Requirement: Go through the records below and copy out every line holding "step".

===== Data extract

-- ==== Sys2Proof/Tests/Slice0.lean ====
section
/-! SUPPORT. The model's own tests: the well-formedness smoke test, one hand-written word for each constructor, at most two small
tests for each instruction with results from 95_test_vectors.md or the rules' examples, and a witness for the hypotheses of each
statement. -/

namespace Sys2Proof.Tests

open Sys2Proof.Machine Sys2Proof.Claims

/-- The reset state with words stored from address 0. -/
def loaded (ws : List Word) : State := State.reset.setMem (loadWords [] 0 ws)

/-- The reset state with words stored from address 0 and two registers set. -/
def with2 (ws : List Word) (r : Reg) (v : Word) (q : Reg) (w : Word) : State := ((loaded ws).setReg r v).setReg q w

/-- A state with one memory word set. -/
def poke (s : State) (a v : Word) : State := s.setMem (s.mem.write a v)

/-- The state after one step. -/
def after (s : State) : Option State :=
  match step s with
  | .next t => some t
  | .fault _ => none
  | .refused _ => none

/-- Flags written as four bits Z, N, C, V. -/
def bits (z n c v : Bool) : Flags := { z := z, n := n, c := c, v := v }

/-! ## Well-formedness: each check refuses an ill-formed term -/

theorem test_wellFormed_refuses_undefined30 : WellFormed (.undefined30 0xF800) = false := by decide
theorem test_wellFormed_refuses_undefined31 : WellFormed (.undefined31 0x0000) = false := by decide

/-! ## Decoding: one word for each constructor, written out bit by bit from the encoding column of the opcode table -/

theorem test_decode_nop : decode [0b0000000000000000] = .ok (.nop, []) := rfl
theorem test_decode_mov : decode [0b0000100101000000] = .ok (.mov .r1 .r2, []) := rfl
theorem test_decode_add : decode [0b0001001110100000] = .ok (.add .r3 .r5, []) := rfl
theorem test_decode_sub : decode [0b0001110011100000] = .ok (.sub .r4 .r7, []) := rfl
theorem test_decode_and : decode [0b0010000000100000] = .ok (.and .r0 .r1, []) := rfl
theorem test_decode_or : decode [0b0010111000000000] = .ok (.or .r6 .r0, []) := rfl
theorem test_decode_xor : decode [0b0011010010000000] = .ok (.xor .r4 .r4, []) := rfl
theorem test_decode_not : decode [0b0011110110100000] = .ok (.not .r5 .r5, []) := rfl
theorem test_decode_shl : decode [0b0100001001100000] = .ok (.shl .r2 .r3, []) := rfl
theorem test_decode_shr : decode [0b0100111111000000] = .ok (.shr .r7 .r6, []) := rfl
theorem test_decode_cmp : decode [0b0101000000111111] = .ok (.cmp .r0 .r1, []) := rfl
theorem test_decode_push : decode [0b0101101011100000] = .ok (.push .r2, []) := rfl
theorem test_decode_pop : decode [0b0110011100000000] = .ok (.pop .r7, []) := rfl
theorem test_decode_ldAbs : decode [0b0110100000000000, 0x0100] = .ok (.ldAbs .r0 0x0100, []) := rfl
theorem test_decode_stAbs : decode [0b0111001100000000, 0xFF12] = .ok (.stAbs .r3 0xFF12, []) := rfl
theorem test_decode_ldi : decode [0b0111101100000000, 0xFFFF] = .ok (.ldi .r3 0xFFFF, []) := rfl
theorem test_decode_jmp : decode [0b1000000000000000, 0x0123] = .ok (.jmp 0x0123, []) := rfl
theorem test_decode_jz : decode [0b1000111111111111, 0x0040] = .ok (.jz 0x0040, []) := rfl
theorem test_decode_jnz : decode [0b1001000000000000, 0x0040] = .ok (.jnz 0x0040, []) := rfl
theorem test_decode_jc : decode [0b1001100000000000, 0x0040] = .ok (.jc 0x0040, []) := rfl
theorem test_decode_jn : decode [0b1010000000000000, 0x0040] = .ok (.jn 0x0040, []) := rfl
theorem test_decode_call : decode [0b1010100000000000, 0x0200] = .ok (.call 0x0200, []) := rfl
theorem test_decode_ret : decode [0b1011000000000000] = .ok (.ret, []) := rfl
theorem test_decode_halt : decode [0b1011111111111111] = .ok (.halt, []) := rfl
theorem test_decode_ldInd : decode [0b1100000101000000] = .ok (.ldInd .r1 .r2, []) := rfl
theorem test_decode_stInd : decode [0b1100100101000000] = .ok (.stInd .r1 .r2, []) := rfl
theorem test_decode_lea : decode [0b1101001000000000, 0x0123] = .ok (.lea .r2 0x0123, []) := rfl
theorem test_decode_addi : decode [0b1101101000000000, 0x7000] = .ok (.addi .r2 0x7000, []) := rfl
theorem test_decode_subi : decode [0b1110001000000000, 0x0001] = .ok (.subi .r2 0x0001, []) := rfl
theorem test_decode_mul : decode [0b1110101101100000] = .ok (.mul .r3 .r3, []) := rfl
theorem test_decode_undefined30 : decode [0b1111011111111111] = .ok (.undefined30 0xF7FF, []) := rfl
theorem test_decode_undefined31 : decode [0b1111100000000000] = .ok (.undefined31 0xF800, []) := rfl
/-- A two-word opcode at the end of the stream is rejected by name, and so is an empty stream. -/
theorem test_decode_rejects_by_name : decode [0x7800] = .error .noSecondWord ∧ decode [] = .error .noWord := ⟨rfl, rfl⟩
theorem test_decodeBytes_little_endian : decodeBytes [0x00, 0x78, 0x05, 0x00] = .ok (.ldi .r0 5, []) := rfl
theorem test_decodeTableWord_second_word_zero : decodeTableWord 16 0x7B00 = some (.ldi .r3 0) := rfl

==========

Solution below:
/-- The state after one step. -/
  match step s with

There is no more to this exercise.